Return exactly these lines and no others: the one containing "if k.powerReq.isSome ∨" and all that follow it to the end of the listing below.

*** Opening of Records supplied ***

/-! ### Who is served (R262 to R264) -/

/-- The masters between the Cox and the DMA path in the order of R263. -/
def midMasters : List Master := [.oarOperand, .oarFeed, .chord, .scull, .rigger, .remote]

/-- Whether a master has the rank of the owner (R263). -/
def isOwner (owner : Nat) (m : Master) : Bool := midMasters.contains m && decide (m.code = owner)

/-- Whether a master has rank 3 or 4 (R263, R264). -/
def lowRank (owner : Nat) (m : Master) : Bool := decide (m ≠ .cox) && !isOwner owner m

/-- The ranking of R263; `skip` leaves the owner out, as R264 does for one handshake of a slot. -/
def bankOrder (owner : Nat) (skip : Bool) : List Master :=
  .cox :: (if skip then [] else midMasters.filter (isOwner owner)) ++ midMasters.filter (fun m => !isOwner owner m) ++ [.dma]

/-- The oldest waiting access of a master (R258, R266). -/
def Bank.head (k : Bank) (m : Master) : Option BankReq := k.waiting.find? (fun r => r.master = m)

/-- The first master in a ranking, `out` left aside, with an access that wants a slot. -/
def Bank.first (k : Bank) (order out : List Master) (w : Bool) : Option BankReq :=
  (order.filter (fun m => !out.contains m)).findSome? (fun m =>
    match k.head m with
    | some r => if r.wants w then some r else none
    | none => none)

/-- The grants of the read and the write slot: an atomic is granted only when both slots go to it (R263). -/
def Bank.grants (k : Bank) (rd wr : List Master) : Nat → List Master → Option BankReq × Option BankReq
  | 0, _ => (none, none)
  | fuel + 1, out =>
    let a := k.first rd out false
    let b := k.first wr out true
    match a with
    | some r =>
      if r.op.atomic && b != some r then k.grants rd wr fuel (r.master :: out)
      else
        match b with
        | some q => if q.op.atomic && a != some q then k.grants rd wr fuel (q.master :: out) else (a, b)
        | none => (a, b)
    | none =>
      match b with
      | some q => if q.op.atomic then k.grants rd wr fuel (q.master :: out) else (a, b)
      | none => (a, b)

/-- Whether a master of rank 3 or 4 waits for a slot (R264). -/
def Bank.lowWaits (k : Bank) (owner : Nat) (w : Bool) : Bool :=
  (midMasters ++ [Master.dma]).any (fun m => lowRank owner m && (match k.head m with | some r => r.wants w | none => false))

/-- Whether the owner waits for a slot. -/
def Bank.ownerWaits (k : Bank) (owner : Nat) (w : Bool) : Bool :=
  midMasters.any (fun m => isOwner owner m && (match k.head m with | some r => r.wants w | none => false))

/-- The owner's run of grants of a slot after a handshake: a handshake that the Cox takes neither counts nor ends it, so that the waiting
masters still get the next one (R264, log entry 41). -/
def nextRun (owner run : Nat) (low : Bool) (g : Option BankReq) : Nat :=
  match g with
  | some r => if !low then 0 else if r.master = .cox then run else if isOwner owner r.master then run + 1 else 0
  | none => 0

/-- Whether the rule of R264 took a handshake of a slot from the owner. -/
def tookGap (skip waits : Bool) (g : Option BankReq) : Bool :=
  skip && waits && (match g with | some r => decide (r.master ≠ .cox) | none => true)

/-! ### Row clearing (R278, R292) -/

/-- The row that SPAD_ROWCLR names is zeroed with valid check symbols, if GO is set and no write waits for its bank's write
slot; GO then clears. A bank that is down keeps nothing to clear (R278, R292). -/
def Die.rowClear (d : Die) (p : Nat) : Die :=
  let row := d.rd (F.SPAD_ROWCLR_ROW p)
  if ¬ d.flag (F.SPAD_ROWCLR_GO p) ∨ (d.bank p (row / 2048)).waiting.any (fun r => r.op != .read) then d
  else
    { d.wr (F.SPAD_ROWCLR_GO p) 0 with
      spad := if d.bankDead p (row / 2048) then d.spad else d.spad.zero (spadKey p (32 * row)) 32
      spadBad := d.spadBad.set (p * 0x10000 + row) 0 0 }

/-! ### Power (R271, R273) -/

/-- The bank's contents are lost, and it starts to power up: every row becomes zero (R271, R273). -/
def Die.bankZero (d : Die) (p b : Nat) : Die :=
  { d with spad := d.spad.zero (spadKey p (b * 65536)) 65536
           spadBad := d.spadBad.filter (fun e => decide (e.1 / 2048 ≠ p * 32 + b)) }

/-- A write of PWRDN: a request starts unless the bank already stands as asked or another request is in progress (R271, R273). -/
def Die.pwrdnWrite (d : Die) (p b v : Nat) : Die :=
  let d := d.wr (F.SPAD_BANKOWN_PWRDN p b) v
  let k := d.bank p b
  let down := d.flag (F.SPAD_BANKOWN_DOWN p b)
  if k.powerReq.isSome ∨ down = decide (v % 2 = 1) then d
  else
    let d := if down then d.bankZero p b else d
    d.setBank p b { d.bank p b with powerReq := some (decide (v % 2 = 1)) }

/-- A request that reverses the one just completed starts now (R273). -/
def Die.powerNext (d : Die) (p b : Nat) : Die := d.pwrdnWrite p b (d.rd (F.SPAD_BANKOWN_PWRDN p b))

/-- A bank that powers up has done so: every row is zero, and it is up and ready (R273). -/
def Die.bankUp (d : Die) (p b : Nat) : Die :=
  let k := d.bank p b
  if k.powerReq = some false then
    (((d.setBank p b { k with powerReq := none }).wr (F.SPAD_BANKOWN_DOWN p b) 0).wr (F.SPAD_BANKOWN_READY p b) 1).powerNext p b
  else d

/-! ### A granted access (R267, R274 to R277) -/

/-- A granted access is performed. One of a row that needs correction returns after the correction delay: its row is written
back later when it is a read, and with it when it is a write (R275, R276). -/
def Die.grant (d : Die) (p b : Nat) (r : BankReq) : Die :=
  let off := b * 65536 + 8 * r.word
  let row := r.word / 4
  let bad := d.spadBad.get (rowKey p off) 0
  let fix := d.rowFixable p off && decide (d.spadSt p off = .ok)
  let a := d.bankOp p off r.op
  let d := if fix && !r.op.writes then { a.1 with spadBad := a.1.spadBad.set (rowKey p off) bad 0 } else a.1
  let k := d.bank p b
  let k := { k with waiting := k.waiting.erase r
                    fixRows := if fix && !r.op.writes then k.fixRows.filter (· != row) ++ [row]
                               else if r.op.writes then k.fixRows.filter (· != row) else k.fixRows }
  let e : BankDone := ⟨r, a.2.2, a.2.1⟩
  d.setBank p b (if fix then { k with delayed := k.delayed ++ [e] } else { k with done := k.done ++ [e] })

*** Close of Records supplied ***

_Output of the task_
  if k.powerReq.isSome ∨ down = decide (v % 2 = 1) then d
  else
    let d := if down then d.bankZero p b else d
    d.setBank p b { d.bank p b with powerReq := some (decide (v % 2 = 1)) }

/-- A request that reverses the one just completed starts now (R273). -/
def Die.powerNext (d : Die) (p b : Nat) : Die := d.pwrdnWrite p b (d.rd (F.SPAD_BANKOWN_PWRDN p b))

/-- A bank that powers up has done so: every row is zero, and it is up and ready (R273). -/
def Die.bankUp (d : Die) (p b : Nat) : Die :=
  let k := d.bank p b
  if k.powerReq = some false then
    (((d.setBank p b { k with powerReq := none }).wr (F.SPAD_BANKOWN_DOWN p b) 0).wr (F.SPAD_BANKOWN_READY p b) 1).powerNext p b
  else d

/-! ### A granted access (R267, R274 to R277) -/

/-- A granted access is performed. One of a row that needs correction returns after the correction delay: its row is written
back later when it is a read, and with it when it is a write (R275, R276). -/
def Die.grant (d : Die) (p b : Nat) (r : BankReq) : Die :=
  let off := b * 65536 + 8 * r.word
  let row := r.word / 4
  let bad := d.spadBad.get (rowKey p off) 0
  let fix := d.rowFixable p off && decide (d.spadSt p off = .ok)
  let a := d.bankOp p off r.op
  let d := if fix && !r.op.writes then { a.1 with spadBad := a.1.spadBad.set (rowKey p off) bad 0 } else a.1
  let k := d.bank p b
  let k := { k with waiting := k.waiting.erase r
                    fixRows := if fix && !r.op.writes then k.fixRows.filter (· != row) ++ [row]
                               else if r.op.writes then k.fixRows.filter (· != row) else k.fixRows }
  let e : BankDone := ⟨r, a.2.2, a.2.1⟩
  d.setBank p b (if fix then { k with delayed := k.delayed ++ [e] } else { k with done := k.done ++ [e] })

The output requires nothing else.